For a few days we’ve had the problem that all events in our on-premise (k8s/helm) sentry deployment seem to be stuck. There are no errors in the logs as far as I can tell. I can log in to one of the worker pods and see that there are a number of events in the preprocessing queue - I’ve purged this, but it didn’t help. I then went through and restarted all of the services and eventually a few more events showed up but it seems to be stuck again. Any clue how to debug this?
So I was mistaken. I thought it was another problem. But now I see that it is actually processing this. It looked stuck, but it is processing them, it’s just that it has a huge backlog
I used to have like 1/event minute, but now it’s above 40-ish events a minute and the worker can’t keep up during daytime. So it has a queue of 8000 or so events. Since peak time is over it is slowly processing through them, and at 2300-ish it seems to be on top of it again. So sorry about the noise. I had just updated and thought this was related, but it’s just a regular issue.
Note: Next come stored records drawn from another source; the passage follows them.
-- ==== Sys2Proof/Laws/FaultMap.lean ====
section
/-! SUPPORT. What an occurrence does to the Fault Map, case by case: where its entry stands (R53 to R56),
  when it becomes
SUSPECT (R58), which condemnations follow (R60 to R63), and what reaches the two repair blocks. -/

namespace Sys2Proof.Machine

/-! ## The first of a finite range -/

/-- The first hit of a search over a range. -/
theorem findSome_finRange {n : Nat} {β} (f : Fin n → Option β) (b : β) : (List.finRange n).findSome? f = some b ↔
    ∃ i, f i = some b ∧ ∀ j < i, f j = none := by
  rw [List.findSome?_eq_some_iff]
  constructor
  · rintro ⟨l1, i, l2, h, h1, h2⟩
    refine ⟨i, h1, fun j hj => ?_⟩
    apply h2
    have hs : (List.finRange n).Pairwise (· < ·) := List.pairwise_lt_finRange n
    have hm : j ∈ List.finRange n := List.mem_finRange j
    rw [h] at hs hm
    rw [List.pairwise_append] at hs
    simp only [List.mem_append, List.mem_cons] at hm
    rcases hm with hm | rfl | hm
    · exact hm
    · exact absurd hj (lt_irrefl _)
    · have := (List.pairwise_cons.1 hs.2.1).1 j hm
      exact absurd hj (not_lt.2 this.le)
  · rintro ⟨i, h1, h2⟩
    obtain ⟨l1, l2, h⟩ := List.append_of_mem (List.mem_finRange i)
    refine ⟨l1, i, l2, h, h1, fun j hj => h2 j ?_⟩
    have hs : (List.finRange n).Pairwise (· < ·) := List.pairwise_lt_finRange n
    rw [h, List.pairwise_append] at hs
    exact hs.2.2 j hj i (by simp)

/-- The first place with a property. -/
theorem find_finRange {n : Nat} (p : Fin n → Bool) (i : Fin n) :
    (List.finRange n).find? p = some i ↔ p i = true ∧ ∀ j < i, p j = false := by
  rw [List.find?_eq_some_iff_getElem]
  constructor
  · rintro ⟨h, k, hk, h1, h2⟩
    simp only [List.getElem_finRange] at h1
    subst h1
    refine ⟨h, fun j hj => ?_⟩
    have := h2 j.val (by simpa [Fin.lt_def] using hj)
    simpa using this
  · rintro ⟨h, h2⟩
    refine ⟨h, i.val, by simp, by simp, ?_⟩
    intro j hj
    simpa using h2 ⟨j, by omega⟩ (by simpa [Fin.lt_def] using hj)

/-- Two counts that differ at one place. -/
theorem countP_finRange_succ {n : Nat} {f g : Fin n → Bool} {i : Fin n} (hne : ∀ j, j ≠ i → g j = f j)
    (hf : f i = false) (hg : g i = true) :
    (List.finRange n).countP g = (List.finRange n).countP f + 1 := by
  have key : ∀ l : List (Fin n), l.Nodup → l.countP g = l.countP f + if i ∈ l then 1 else 0 := by
    intro l
    induction l with
    | nil => intro _; simp
    | cons x l ih =>
      intro h
      have hx := List.nodup_cons.1 h
      by_cases hxi : x = i
      · subst hxi
        rw [List.countP_cons_of_pos hg, List.countP_cons_of_neg (by simp [hf]), ih hx.2]
        simp [hx.1]
      · have := ih hx.2
        have hi : (i ∈ x :: l) ↔ i ∈ l := by simp [Ne.symm hxi]
        simp only [List.countP_cons, hne x hxi, this, hi]
        omega
  rw [key _ (List.nodup_finRange n)]
  simp [List.mem_finRange]

/-! ## Keys, empty slots, evictions -/

/-- The three parts of a key (R49, R52). -/
theorem hasKey_iff (o : Occurrence) (e : MapEntry) : o.hasKey e = true ↔ e.array = o.array ∧ e.row = o.row ∧
    e.lane = o.error.lane := by
  simp [Occurrence.hasKey]

/-- At most one slot has a key (R49). -/
theorem key_unique {s : State} {o : Occurrence} (hm : MapOk s.map) {i j : Fin 64} {e f : MapEntry}
    (h1 : s.map.slot i = some e) (h2 : s.map.slot j = some f) (h3 : o.hasKey e = true) (h4 : o.hasKey f = true) :
     i = j := by
  rw [hasKey_iff] at h3 h4
  exact hm.2.1 i j e h1 f h2 (by rw [h3.1, h4.1]) (by rw [h3.2.1, h4.2.1]) (by rw [h3.2.2, h4.2.2])

theorem findKey_some {m : FaultMap} {o : Occurrence} {i : Fin 64} {e : MapEntry} (h : m.findKey o = some (i, e)) :
    m.slot i = some e ∧ o.hasKey e = true := by
  unfold FaultMap.findKey at h
  rw [findSome_finRange] at h
  obtain ⟨k, h, -⟩ := h
  split at h
  · split at h
    · simp only [Option.some.injEq, Prod.mk.injEq] at h
      obtain ⟨rfl, rfl⟩ := h
      exact ⟨‹_›, ‹_›⟩
    · cases h
  · cases h

theorem findKey_none {m : FaultMap} {o : Occurrence} (h : m.findKey o = none) (i : Fin 64) (e : MapEntry)
    (he : m.slot i = some e) :
    o.hasKey e = false := by
  unfold FaultMap.findKey at h
  have := List.findSome?_eq_none_iff.1 h i (List.mem_finRange i)
  simpa [he] using this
The server is maxed out on CPU, so I won’t add more workers, but I could maybe give it some more CPUs and then add additional workers. Or I could just start rate limiting events.
Of course the real fix is to fix my apps that’s spamming issues at the Sentry server! Thanks @untitaker!
Sure I understand that, but the question is not about the helm chart, it’s about resource requirements for sentry. Are there some guidelines for running sentry on-premise?